05

His Problem Now

Three weeks into the semester Aria had a new problem.

She was getting used to him.

Not in a good way. Not in a "oh I like him now" way. Just in a "his coffee orders , he taps his pencil exactly three times before starting a new section and he always holds the door " kind of way.

Purely observational.

Not her fault.

It started small. She knew which side of the table he preferred. She knew he worked better with music off and window open.

She knew too much.

That was the problem.

Today they had their first official project review with Professor Singh.

Aria had been up preparing since six . Notes color coded, presentation clean and every possible question anticipated and answered.

She walked in ready.

Zayan walked in two minutes later looking like he'd rolled out of bed and directly into a magazine shoot.

Irritating.

Professor Singh looked at their draft for a long time without saying anything. Aria sat with nervousness. This was forty percent of her grade. This mattered more than almost everything.

Finally Professor Singh looked up.

"The east elevation is exceptional," she said. "Whose idea was the glass adjustment?"

Aria opened her mouth.

"Hers," Zayan said.

Just like that without any hesitation.

Professor Singh looked at Aria with something like renewed interest. "Good instinct.

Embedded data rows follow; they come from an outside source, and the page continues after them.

-- ==== Sys2Proof/Decode.lean ====
section
/-! DEFINITION. Decode.lean: what each engine decodes (30_encoding.md R80 to R93): the decoder, then the encoder, then
the table's numbering of the same words. -/

namespace Sys2Proof

open Sys2Proof.Machine

/-- What selects a step kind or a command (30_encoding.md R88, R93, column `format` of the opcode table). -/
inductive InstrWord where
  /-- Format `P`: the pair word of two input bytes (R81). -/
  | pair (p : CodeUnit)
  /-- Format `P` where the Packer stands at the odd tail: the pair word of the last byte widened by the pad to 16 bits
  (R80, R82, 20_memory.md R58). The position, not a bit, tells it from a pair (40_packer.md R120). -/
  | tail (p : CodeUnit)
  /-- Format `U`: the unit (R83). -/
  | unit (u : CodeUnit)
  /-- Format `SEQ`: `RUN = 1` and `POS = LEN` (R88). -/
  | atEnd (e : Engine)
  /-- Format `CMD`: the value a host writes to `CTRL` (R88). -/
  | ctrl (e : Engine) (v : Nat)
  deriving DecidableEq, Repr

/-- Why a word is no instruction. Words of formats `P` and `U` are never rejected (R89). -/
inductive Reject where
  /-- A value with bit 0 = 0 written to `CTRL` is not a command and changes nothing (10_state.md R27, R32). -/
  | notACommand
  deriving DecidableEq, Repr

/-- Packer dispatch: `reserved(b1)` selects `PK.ESC`, anything else `PK.DIR`; `b0` plays no part (R84). -/
def decodePair (p : CodeUnit) : Instr :=
  if reserved (high p) then .pkEsc (low p) (high p) else .pkDir (low p) (high p)

/-- The same dispatch at the odd tail: the pad is not reserved, so the step is `PK.DIR`, there written `PK.PAD`
(40_packer.md R120). A word whose second byte is not the pad, which R82 never forms there, keeps its other name. -/
def decodeTail (p : CodeUnit) : Instr :=
  if reserved (high p) then .pkEsc (low p) (high p)
  else if high p = padByte then .pkPad (low p)
  else .pkDir (low p) (high p)

/-- Unpacker dispatch: `reserved(high)` selects `UP.HALF`, anything else `UP.DIR` (R85). -/
def decodeUnit (u : CodeUnit) : Instr :=
  if reserved (high u) then .upHalf u else .upDir u

/-- The step an engine takes at the end of its input (R88). -/
def decodeAtEnd : Engine → Instr
  | .pk => .pkHalt
  | .up => .upHalt

/-- The command a write to `CTRL` is: any value with bit 0 = 1 is START (42_control.md R171, R172). -/
def decodeCtrl (e : Engine) (v : Nat) : Except Reject Instr :=
  if v % 2 = 1 then
    match e with
    | .pk => .ok .pkStart
    | .up => .ok .upStart
  else .error .notACommand

/-- The decoder. -/
def decode : InstrWord → Except Reject Instr
  | .pair p => .ok (decodePair p)
  | .tail p => .ok (decodeTail p)
  | .unit u => .ok (decodeUnit u)
  | .atEnd e => .ok (decodeAtEnd e)
  | .ctrl e v => decodeCtrl e v

/-- The encoder: the word that selects a well-formed instruction (R81, R83, R88). START is written as the value 1. -/
def encode : Instr → InstrWord
  | .pkDir b0 b1 => .pair (pairWord b0 b1)
  | .pkEsc b0 b1 => .pair (pairWord b0 b1)
  | .pkPad b0 => .tail (pairWord b0 padByte)
  | .pkHalt => .atEnd .pk
  | .pkStart => .ctrl .pk 1
  | .upDir u => .unit u
  | .upHalf u => .unit u
  | .upHalt => .atEnd .up
  | .upStart => .ctrl .up 1

/-- The word of the opcode table's numbering. DESIGN CHOICE (log 13): the table numbers the words of formats `P` and
`U` alike, so 9 to 16 bits are read as the Packer's pair word; up to 8 bits, with every bit above them 0, are the
pair word of an odd tail; above 16 bits, bits 16 and up name the format (0 is `P`, 1 is `U`). -/
def tableWord (nbits w : Nat) : Option InstrWord :=
  if nbits = 0 then none
  else if nbits ≤ 8 then some (.tail (BitVec.ofNat 16 (w % 256)))
  else if nbits ≤ 16 then some (.pair (BitVec.ofNat 16 w))
  else if w / 65536 = 0 then some (.pair (BitVec.ofNat 16 w))
  else if w / 65536 = 1 then some (.unit (BitVec.ofNat 16 w))
  else none

/-- The instruction the decoder reads from a word of the opcode table. -/
def decodeTableWord (nbits w : Nat) : Option Instr :=
  match tableWord nbits w with
  | none => none
  | some iw =>
    match decode iw with
    | .ok i => some i
    | .error _ => none

end Sys2Proof
end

The whole section breathes because of it."

Aria nodded and said thank you. Looked back at her notes.

Didn't look at Zayan.

Couldn't.

Because if she looked at him right now she didn't know what her face would do and she wasn't ready to find out.

After the review they walked out into the corridor together. Priya was waiting outside like she'd been there the whole time which she probably had.

"How'd it go?" Priya asked.

"Fine," Aria said.

"She got credited for the east elevation," Zayan said.

Priya's eyes went wide. She looked at Aria then at Zayan. Then back at Aria with an expression that very clearly said "I told you so" without saying anything at all.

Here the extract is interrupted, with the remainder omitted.